Iris rutherfordii

Scientific classification
- Kingdom: Plantae
- Clade: Tracheophytes
- Clade: Angiosperms
- Clade: Monocots
- Order: Asparagales
- Family: Iridaceae
- Genus: Iris
- Subgenus: Iris subg. Xiphium
- Section: Iris sect. Xiphium
- Species: I. rutherfordii
- Binomial name: Iris rutherfordii Jorge Martin Rodriguez, Pablo Vargas, Mark Carine and Stephen Jury

= Iris rutherfordii =

- Genus: Iris
- Species: rutherfordii
- Authority: Jorge Martin Rodriguez, Pablo Vargas, Mark Carine and Stephen Jury

Species of flowering plant

Iris rutherfordii is a species in the genus Iris, it is also in the subgenus Xiphium. It is a bulbous perennial.

==Taxonomy==
In June 2004, a joint University of Reading and Natural History Museum funded group (including Dr Stephen Jury – Reading University's Herbarium Curator) was sent on an expedition to Morocco in 2004. They found a group of irises similar in form to Iris serotina, in north Morocco (north of the Kebdana Mountains), at a height of 90 m above sea level.
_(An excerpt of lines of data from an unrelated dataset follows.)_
theorem keeps_servoUpdate {m : Nat} (hm : sub 0x11000d m) {s t : State} {a0 a1 a2 : _} (h : Keeps m s t) : Keeps m s (servoUpdate a0 a1 a2 t) := by
  unfold servoUpdate
  extract_lets s1 s2
  have h1 : Keeps m s s1 := keeps_updTu (sub_trans (by decide) hm) h
  have h2 : Keeps m s s2 := by
    show Keeps m s (if s1.tu.st = 0 ∨ s1.tu.st = 1 ∨ s1.tu.st = 4 then tuEnter 2 s1 else s1)
    split
    · exact keeps_tuEnter (sub_trans (by decide) hm) h1
    · exact h1
  split
  · split
    · exact keeps_tuApplyStep (sub_trans (by decide) hm) h1 ‹_›
    · exact keeps_updTu (sub_trans (by decide) hm) (keeps_tuEnter (sub_trans (by decide) hm) (keeps_tuApplyStep (sub_trans (by decide) hm) h1 ‹_›))
  · repeat' split
    all_goals first
      | exact keeps_tuEnter (sub_trans (by decide) hm) (keeps_updTu (sub_trans (by decide) hm) (keeps_setAddend (sub_trans (by decide) hm) (keeps_updTu (sub_trans (by decide) hm) h2)))
      | exact keeps_updTu (sub_trans (by decide) hm) (keeps_setAddend (sub_trans (by decide) hm) (keeps_updTu (sub_trans (by decide) hm) h2))
      | exact keeps_setAddend (sub_trans (by decide) hm) (keeps_updTu (sub_trans (by decide) hm) h2)

theorem keeps_execPtpServoUpdate {m : Nat} (hm : sub 0x100000011000d m) {s t : State} {a0 a1 a2 : _} (h : Keeps m s t) : KeepsOut m s (execPtpServoUpdate a0 a1 a2 t) := by
  unfold execPtpServoUpdate
  try dsimp only
  repeat' (first
    | with_reducible assumption
    | exact sub_trans (by decide) hm
    | with_reducible apply Keeps.next
    | with_reducible apply keeps_lockLateCheck
    | with_reducible apply keeps_servoUpdate)

theorem keeps_execPtpSyncTimeout {m : Nat} (hm : sub 0x11000d m) {s t : State} (h : Keeps m s t) : KeepsOut m s (execPtpSyncTimeout t) := by
  unfold execPtpSyncTimeout
  try dsimp only
  repeat' (first
    | with_reducible assumption
    | exact sub_trans (by decide) hm
    | with_reducible apply Keeps.next
    | with_reducible apply keeps_tuHoldover)

theorem keeps_execHoldoverExpire {m : Nat} (hm : sub 0x11000d m) {s t : State} (h : Keeps m s t) : KeepsOut m s (execHoldoverExpire t) := by
  unfold execHoldoverExpire
  try dsimp only
  repeat' (first
    | with_reducible assumption
    | exact sub_trans (by decide) hm
    | with_reducible apply Keeps.next
    | with_reducible apply keeps_tuEnter
    | with_reducible apply Keeps.foldl
    | with_reducible apply Keeps.foldr
    | split)

theorem keeps_execLoadWindow {m : Nat} (hm : sub 0x20010000d m) {s t : State} {a0 a1 a2 a3 a4 a5 a6 : _} (h : Keeps m s t) : KeepsOut m s (execLoadWindow a0 a1 a2 a3 a4 a5 a6 t) := by
  unfold execLoadWindow
  try dsimp only
  repeat' (first
    | with_reducible assumption
    | exact sub_trans (by decide) hm
    | with_reducible apply Keeps.next
    | with_reducible apply keeps_updMgc (a := 0x20010000d)
    | ((with_reducible apply SameMgc.mk) <;> intro b <;> first | exact absurd b (by decide) | rfl)
    | with_reducible apply keeps_fire
    | with_reducible apply Keeps.foldl
    | with_reducible apply Keeps.foldr
    | split
    | (intro; try dsimp only))

theorem keeps_portByte {m : Nat} (hm : sub 0x2c5600009 m) {s t : State} {a0 a2 : _} (h : Keeps m s t) : Keeps m s (portByte a0 t a2) := by
  unfold portByte
  dsimp only
  repeat' split
  all_goals first
    | exact h
    | exact keeps_taskGo (sub_trans (by decide) hm) h
    | exact keeps_updMgc (a := 0x2c5600009) hm (fun _ => by apply SameMgc.mk <;> intro b <;> first | exact absurd b (by decide) | rfl) (fun _ hm => hm) (fun _ hm => hm) h
    | exact keeps_updMgc (a := 0x2c5600009) hm (fun _ => by apply SameMgc.mk <;> intro b <;> first | exact absurd b (by decide) | rfl) (fun _ hm => mapSet_wf hm) (fun _ hm => hm) h

theorem keeps_execMgmtPortWrite {m : Nat} (hm : sub 0x2c5600009 m) {s t : State} {a0 a1 a2 : _} (h : Keeps m s t) : KeepsOut m s (execMgmtPortWrite a0 a1 a2 t) := by
  unfold execMgmtPortWrite
  try dsimp only
  repeat' (first
    | with_reducible assumption
    | exact sub_trans (by decide) hm
    | with_reducible apply Keeps.next
    | with_reducible apply keeps_emit
    | with_reducible apply keeps_updMgc (a := 0x2c5600009)
    | ((with_reducible apply SameMgc.mk) <;> intro b <;> first | exact absurd b (by decide) | rfl)
    | with_reducible apply keeps_portByte
    | with_reducible apply Keeps.foldl
    | with_reducible apply Keeps.foldr
    | split
    | (intro; try dsimp only))

theorem keeps_execTaskGo {m : Nat} (hm : sub 0x2c5600009 m) {s t : State} (h : Keeps m s t) : KeepsOut m s (execTaskGo t) := by
  unfold execTaskGo
  try dsimp only
  repeat' (first
    | with_reducible assumption
    | exact sub_trans (by decide) hm
    | with_reducible apply Keeps.next
    | with_reducible apply keeps_taskGo
    | with_reducible apply Keeps.foldl
    | with_reducible apply Keeps.foldr
    | split)

theorem keeps_execEntdaa {m : Nat} (hm : sub 0x200000000 m) {s t : State} {a0 : _} (h : Keeps m s t) : KeepsOut m s (execEntdaa a0 t) := by
  unfold execEntdaa
  try dsimp only
  repeat' (first
    | with_reducible assumption
    | exact sub_trans (by decide) hm
    | with_reducible apply Keeps.next
    | with_reducible apply keeps_updMgc (a := 0x200000000)
    | ((with_reducible apply SameMgc.mk) <;> intro b <;> first | exact absurd b (by decide) | rfl)
    | with_reducible apply Keeps.foldl
    | with_reducible apply Keeps.foldr
    | split
    | (intro; try dsimp only))

theorem keeps_execSetdasa {m : Nat} (hm : sub 0x200000000 m) {s t : State} {a0 a1 : _} (h : Keeps m s t) : KeepsOut m s (execSetdasa a0 a1 t) := by
  unfold execSetdasa
  try dsimp only
  repeat' (first
    | with_reducible assumption
    | exact sub_trans (by decide) hm
    | with_reducible apply Keeps.next
    | with_reducible apply keeps_updMgc (a := 0x200000000)
    | ((with_reducible apply SameMgc.mk) <;> intro b <;> first | exact absurd b (by decide) | rfl)
    | with_reducible apply Keeps.foldl
    | with_reducible apply Keeps.foldr
    | split
    | (intro; try dsimp only))

theorem keeps_execRstdaa {m : Nat} (hm : sub 0x200000000 m) {s t : State} (h : Keeps m s t) : KeepsOut m s (execRstdaa t) := by
  unfold execRstdaa
  try dsimp only
  repeat' (first
    | with_reducible assumption
    | exact sub_trans (by decide) hm
    | with_reducible apply Keeps.next
    | with_reducible apply keeps_updMgc (a := 0x200000000)
    | ((with_reducible apply SameMgc.mk) <;> intro b <;> first | exact absurd b (by decide) | rfl)
    | with_reducible apply Keeps.foldl
    | with_reducible apply Keeps.foldr
    | split
    | (intro; try dsimp only))

theorem keeps_execEnec {m : Nat} (hm : sub 0x200000000 m) {s t : State} {a0 : _} (h : Keeps m s t) : KeepsOut m s (execEnec a0 t) := by
  unfold execEnec
  try dsimp only
  repeat' (first
    | with_reducible assumption
    | exact sub_trans (by decide) hm
    | with_reducible apply Keeps.next
    | with_reducible apply keeps_updMgc (a := 0x200000000)
    | ((with_reducible apply SameMgc.mk) <;> intro b <;> first | exact absurd b (by decide) | rfl)
    | with_reducible apply Keeps.foldl
    | with_reducible apply Keeps.foldr
    | split
    | (intro; try dsimp only))

theorem keeps_execDisec {m : Nat} (hm : sub 0x200000000 m) {s t : State} {a0 : _} (h : Keeps m s t) : KeepsOut m s (execDisec a0 t) := by
  unfold execDisec
  try dsimp only
  repeat' (first
    | with_reducible assumption
    | exact sub_trans (by decide) hm
    | with_reducible apply Keeps.next
    | with_reducible apply keeps_updMgc (a := 0x200000000)
    | ((with_reducible apply SameMgc.mk) <;> intro b <;> first | exact absurd b (by decide) | rfl)
    | with_reducible apply Keeps.foldl
    | with_reducible apply Keeps.foldr
    | split
    | (intro; try dsimp only))

end Sys2Proof.Machine
end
Dr Jury sent a sample of the new iris to Dr Pablo Vargas,(a former Reading University student), now working on related Spanish irises in Madrid.
Later, in 2006, another team from Real Jardin Botanico de Madrid (Spanish for Royal Botanical Garden of Madrid) travelled to the same area and found the same species of iris. Then a detailed morphological, phylogenetic and karyological research was carried out on specimens of this iris species. It was found to be distinct from Iris serotina.

It was then published (and described) jointly by Jorge Martin Rodriguez, Pablo Vargas, Mark Carine and Stephen Jury in 'Candollea' Vol. 64: 128 in 2009.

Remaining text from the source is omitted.